*** Data records

-- ==== Sys2Proof/Machine/HostBus.lean ====
section
/-! DEFINITION. The host's accesses of the block address space (20_memory.md R50 to R58, R62), the issue of
a command (60_exceptions.md R200), the hazard (70_reset_and_hazards.md R233) and the reset input (R230). -/

namespace Sys2Proof.Machine

/-- The number of bytes of an access (R52). -/
def Width.bytes : Width → Nat
  | .byte => 1
  | .half => 2
  | .word => 4

/-- Where an allowed access falls (R51). -/
inductive Region where
  | cmd
  | status
  | inLen
  | outLen
  | capInMax
  | capOutMax
  /-- The access starts at `IN[i]`. -/
  | inWindow (i : Nat)
  /-- The access starts at `OUT[i]`. -/
  | outWindow (i : Nat)
  | reserved
  deriving DecidableEq, Repr

/-- The register at an offset below `0x000018` (R51). -/
def registerAt (a : Nat) : Region :=
  match a with
  | 0x00 => .cmd
  | 0x04 => .status
  | 0x08 => .inLen
  | 0x0C => .outLen
  | 0x10 => .capInMax
  | 0x14 => .capOutMax
  | _ => .reserved

/-- The region of an access that satisfies R52, and no answer for one that does not: a misaligned access,
a register access of width 1 or 2, a window access that runs past the end of its window (R53). A
misaligned access is refused in the reserved ranges too (log 8). -/
def regionOf (p : Params) (a : Nat) (n : Width) : Option Region :=
  if a % n.bytes ≠ 0 then none
  else if a < 0x18 then (if n = .word then some (registerAt a) else none)
  else if inBase ≤ a ∧ a < inBase + p.inMax then
    (if a + n.bytes ≤ inBase + p.inMax then some (.inWindow (a - inBase)) else none)
  else if outBase ≤ a ∧ a < outBase + p.outMax then
    (if a + n.bytes ≤ outBase + p.outMax then some (.outWindow (a - outBase)) else none)
  else some .reserved

/-- Bytes to a value, little-endian: the byte at `a + k` is bits `8k+7:8k` (R54). -/
def leValue (f : Nat → Byte) : Width → Word
  | .byte => (f 0).setWidth 32
  | .half => (f 1 ++ f 0).setWidth 32
  | .word => (((f 3 ++ f 2) ++ f 1) ++ f 0)

/-- The bytes of an `n`-byte value, little-endian (R54). -/
def leBytes (v : Word) (n : Width) : List Byte :=
  (List.range n.bytes).map fun k => v.extractLsb' (8 * k) 8

/-- The value of a host read (R31 to R35, R55 to R58); it has no side effect (R62). -/
def State.readRegion (s : State) (r : Region) (n : Width) : Word :=
  match r with
  | .cmd => 0
  | .status => s.statusWord
  | .inLen => s.inLen
  | .outLen => s.outLen
  | .capInMax => BitVec.ofNat 32 s.params.inMax
  | .capOutMax => BitVec.ofNat 32 s.params.outMax
  | .inWindow i => leValue (fun k => s.inByte (i + k)) n
  | .outWindow i => leValue (fun k => s.outByte (i + k)) n
  | .reserved => 0

/-- `MemRead(a, n)`, when the access is allowed (R52). -/
def State.memRead (s : State) (a : Addr) (n : Width) : Option Word :=
  (regionOf s.params a.toNat n).map fun r => s.readRegion r n

/-- A CMD write with BUSY = 0 (R200): ignored in FAULT; else BUSY rises and the engine has the word, to
complete after a free number of host turns, which may depend on the command and on IN_LEN (R235).
DESIGN CHOICE (log 4): the number is drawn here, at the issue, by the issue's number, the word and IN_LEN. -/
def issueCommand (w : Word) (s : State) : State :=
  if s.phase = .fault then s
  else { s with
    engine := some ⟨w, Config.completionDelay s.issues w s.inLen⟩
    issues := s.issues + 1 }

/-- A write the host must not do while BUSY = 1 (R233). -/
def unlessBusy (s : State) (t : State) : Answer :=
  if s.busy then .refused .writeWhileBusy else .next t

/-- The effect of an allowed host write (R55, R56, R57, R58, R200, R233). -/
def hostWrite (r : Region) (n : Width) (v : Word) (s : State) : Answer :=
  match r with
  | .cmd => unlessBusy s (issueCommand v s)
  | .inLen => unlessBusy s { s with inLen := v }
  | .inWindow i => unlessBusy s { s with mem := s.mem.writeBytes (inBase + i) (leBytes v n) }
  | .status => .next s
  | .outLen => .next s
  | .capInMax => .next s
  | .capOutMax => .next s
  | .outWindow _ => .next s
  | .reserved => .next s

/-- Reset (R230): every piece of state takes its value of R39 and an executing command is abandoned. The
parameters are hardwired; IN and OUT are a fresh draw; the host's operations and what it read are not
the block's (log 10). -/
def resetBlock (s : State) : State :=
  { State.reset with
    params := s.params
    hostOps := s.hostOps
    reads := s.reads
    epoch := s.epoch + 1
    issues := s.issues }

/-- The host's read is recorded for it (log 6). -/
def State.recordRead (s : State) (a : Addr) (n : Width) (v : Word) : State :=
  { s with reads := ⟨a, n, v⟩ :: s.reads }

/-- The offset of STATUS (R32). -/
def statusAddr : Addr := 0x000004

/-- One turn of the host (R7, R65): it performs its next operation, or nothing when it has none left. An
access that R52 does not allow has no step (R53). -/
def hostTurn (s : State) : Answer :=
  match s.hostOps with
  | [] => .next s
  | .read a n :: rest =>
    match s.memRead a n with
    | some v => .next { s.recordRead a n v with hostOps := rest }
    | none => .refused .accessNotAllowed
  | .write a n v :: rest =>
    match regionOf s.params a.toNat n with
    | some r => hostWrite r n v { s with hostOps := rest }
    | none => .refused .accessNotAllowed
  | .waitIdle :: rest =>
    let s' := s.recordRead statusAddr .word s.statusWord
    .next (if s.busy then s' else { s' with hostOps := rest })
  | .reset :: rest => .next (resetBlock { s with hostOps := rest })

end Sys2Proof.Machine
end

******

• _Instructions for the task_:
Please work out how many lines above contain the string "none", and reply with that number alone.

• _Problem solution_:
7